Two migrant women have been recognized for their contribution to Australian agriculture after building large-scale farms

DARWIN, Australia — Two women farmers originally from Germany and Thailand have been recognized for their outstanding contribution to northern Australian agriculture.

From humble beginnings with tiny patches of dirt in the nation’s harshest climate, Gabi Bloecker and Tou Saramat Ruchkaew have developed large-scale horticulture businesses supplying the major supermarket chains.

The women were given the Women in Agriculture Award for their work in the Northern Territory and Western Australia at Darwin’s Food Future’s conference.

“It’s been tough and demanding, but also very exciting and rewarding,” Bloecker, 63, said in a statement on May 20.

She traveled to Western Australia’s Kimberley region in 1983 after a phone call from her husband Wilhelm, promising great soil and endless sunshine and water.

Tou Saramat Ruchkaew got her start in the mango industry after she and her husband Ian Quin bought a house on two hectares of land. (Suraj R/Unsplash)

The pair pioneered farming in the Ord River Irrigation Area and these days own a multi-property family-run enterprise growing melons, pumpkins, corn, chickpeas, and beans.

“I had to market our produce as a 25-year old female immigrant to older Greek and Italian agents in the Melbourne and Sydney markets, and that was extremely challenging,” she said, recounting her first years in Australia.

It’s a sentiment shared by Ruchkaew, 56, who came to Darwin from Bangkok to study business in 1992 and build a life with her husband, Ian Quin.

“Not everyone was accepting of a young Asian girl in the industry at first, but overall, Australia has provided me with opportunities I couldn’t get in my own country, and I’m really grateful and proud,” she said.

“We came here with nothing, and we’ve just worked away.”

Ruchkaew got her start in the mango industry after she and Quin bought a house on two hectares of land.
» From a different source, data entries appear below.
-- ==== Sys2Proof/Machine/Lease.lean ====
section
/-! DEFINITION. The driver version handshake and the driver lease (R311, R312, R330, R274). -/

namespace Sys2Proof.Machine

/-- A port-bound write: taken from PF0 of the port and from steward machine mode, refused with KIND 4 from every other master
(R274). -/
def State.portBound (s : State) (m : Master) (p : Fin 4) (addr : Nat) (c : Instr) (act : State → State) : State :=
  s.openWrite m addr c fun s => if m = .pf0 p ∨ m = .stewardMachine then act s else s.violate m .portBound addr

/-- The lease stops without expiry: an orderly unload (R311). -/
def State.drvUnload (s : State) (p : Nat) : State := (s.setF (F.DEV_LEASE_RUNNING p) 0).faultPort p .unload

/-- A write to DEV_DRV_HELLO_p (R330): a nonzero version waits for judgment; 0 is an orderly unload. -/
def State.helloWrite (s : State) (p : Nat) (major minor : Nat) : State :=
  let s := s.setFs [(F.DEV_DRV_HELLO_MAJOR p, major), (F.DEV_DRV_HELLO_MINOR p, minor), (F.DEV_DRV_HELLO_ANSWERED p, 0)]
  if major = 0 ∧ minor = 0 then ((s.setF (F.DEV_DRV_HELLO_RESULT p) 0).drvUnload p).driverCheck else s

/-- DEV_DRV_HELLO_WRITE (R330). -/
def execDevDrvHelloWrite (m : Master) (port : Fin 4) (major minor : Byte) (s : State) : Res :=
  .next (s.portBound m port (R.DEV_DRV_HELLO port) (.devDrvHelloWrite m port major minor) fun s => s.helloWrite port major.toNat minor.toNat)

/-- A version lies in DEV_DRV_WINDOW, comparing MAJOR first and MINOR second (R330). -/
def State.inWindow (s : State) (v : Nat) : Bool :=
  s.reg R.DEV_DRV_WINDOW / 65536 ≤ v && v ≤ s.reg R.DEV_DRV_WINDOW % 65536

/-- Firmware judges a version that waits (R330). -/
def State.helloJudge (s : State) (p : Nat) : State :=
  let v := s.getF (F.DEV_DRV_HELLO_MAJOR p) * 256 + s.getF (F.DEV_DRV_HELLO_MINOR p)
  if !s.dev.firmware ∨ !s.dev.st.live ∨ s.dev.st = .fatal ∨ v = 0 ∨ s.getF (F.DEV_DRV_HELLO_ANSWERED p) = 1 ∨ !s.coreServes 0 0 then s
  else if s.inWindow v then
    (s.setFs [(F.DEV_DRV_HELLO_RESULT p, 0), (F.DEV_DRV_HELLO_ANSWERED p, 1)]).driverCheck
  else
    let run := s.getF (F.DEV_LEASE_RUNNING p) = 1
    let s := (s.setFs [(F.DEV_DRV_HELLO_RESULT p, 0x31), (F.DEV_DRV_HELLO_ANSWERED p, 1)]).event F.STW_STATUS_HELLO_REFUSED
    (if run then s.drvUnload p else s).driverCheck

/-- HELLO_JUDGE (R330). -/
def execHelloJudge (port : Fin 4) (s : State) : Res := .next (s.helloJudge port)

/-- Lease limit in ms as it applies (Table 11-5). -/
def State.leaseLimit (s : State) (p : Nat) : Nat :=
  let v := s.getF (F.DEV_LEASE_LIMIT_MS p)
  if 100 ≤ v ∧ v ≤ 60000 then v else 60000

/-- RENEW (R311): the lease starts once a version is accepted, and every RENEW restarts its timer. -/
def State.leaseRenew (s : State) (p : Nat) : State :=
  if s.helloAccepted p || s.getF (F.DEV_LEASE_RUNNING p) == 1 then
    { s.setFs [(F.DEV_LEASE_RUNNING p, 1), (F.DEV_LEASE_EXPIRED p, 0)] with leaseMs := put s.leaseMs p (s.leaseLimit p) }.begin (.lease p)
  else s

/-- LEASE_RENEW (R311). -/
def execLeaseRenew (m : Master) (port : Fin 4) (s : State) : Res :=
  .next (s.portBound m port (R.DEV_LEASE port) (.leaseRenew m port) fun s => s.leaseRenew port)

/-- The lease runs out (R311): every ACTIVE and FROZEN slice of the port is FAULTED. -/
def State.leaseExpire (s : State) (p : Nat) : State :=
  if s.getF (F.DEV_LEASE_RUNNING p) = 1 then
    ((s.ripe (.lease p) (10 ^ 6 * lookD s.leaseMs p 0)).setFs [(F.DEV_LEASE_RUNNING p, 0), (F.DEV_LEASE_EXPIRED p, 1)]).faultPort p .lease
  else s

/-- LEASE_EXPIRY (R311). -/
def execLeaseExpiry (port : Fin 4) (s : State) : Res := .next (s.leaseExpire port)

end Sys2Proof.Machine
end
Tou’s Garden began humbly in 1993 on a rundown mango farm at Howard Springs. The owners undertook the first harvest with a wheelbarrow, single picking stick, and two guard dogs looking on.

“We had 100 mango trees, so I picked them to pay my university fees,” she said.

Almost 30 years later, she owns the Northern Territory’s largest mango farm, with 55,000 trees supplying supermarkets around Australia.

Jane McNamara was also honored for her work as mayor of Finders Shire developing new agriculture projects and campaigning for improved transport and digital communications infrastructure in northwestern Queensland.

“The award recipients have all contributed enormously to the north and deserve to be recognized,” NT Farmers Association chief executive Paul Burke said.

“Without them, our industry would not be as strong and innovative as it is today.”

The North Australia Food Futures Conference is an annual event focused on developing agriculture in northern Australia.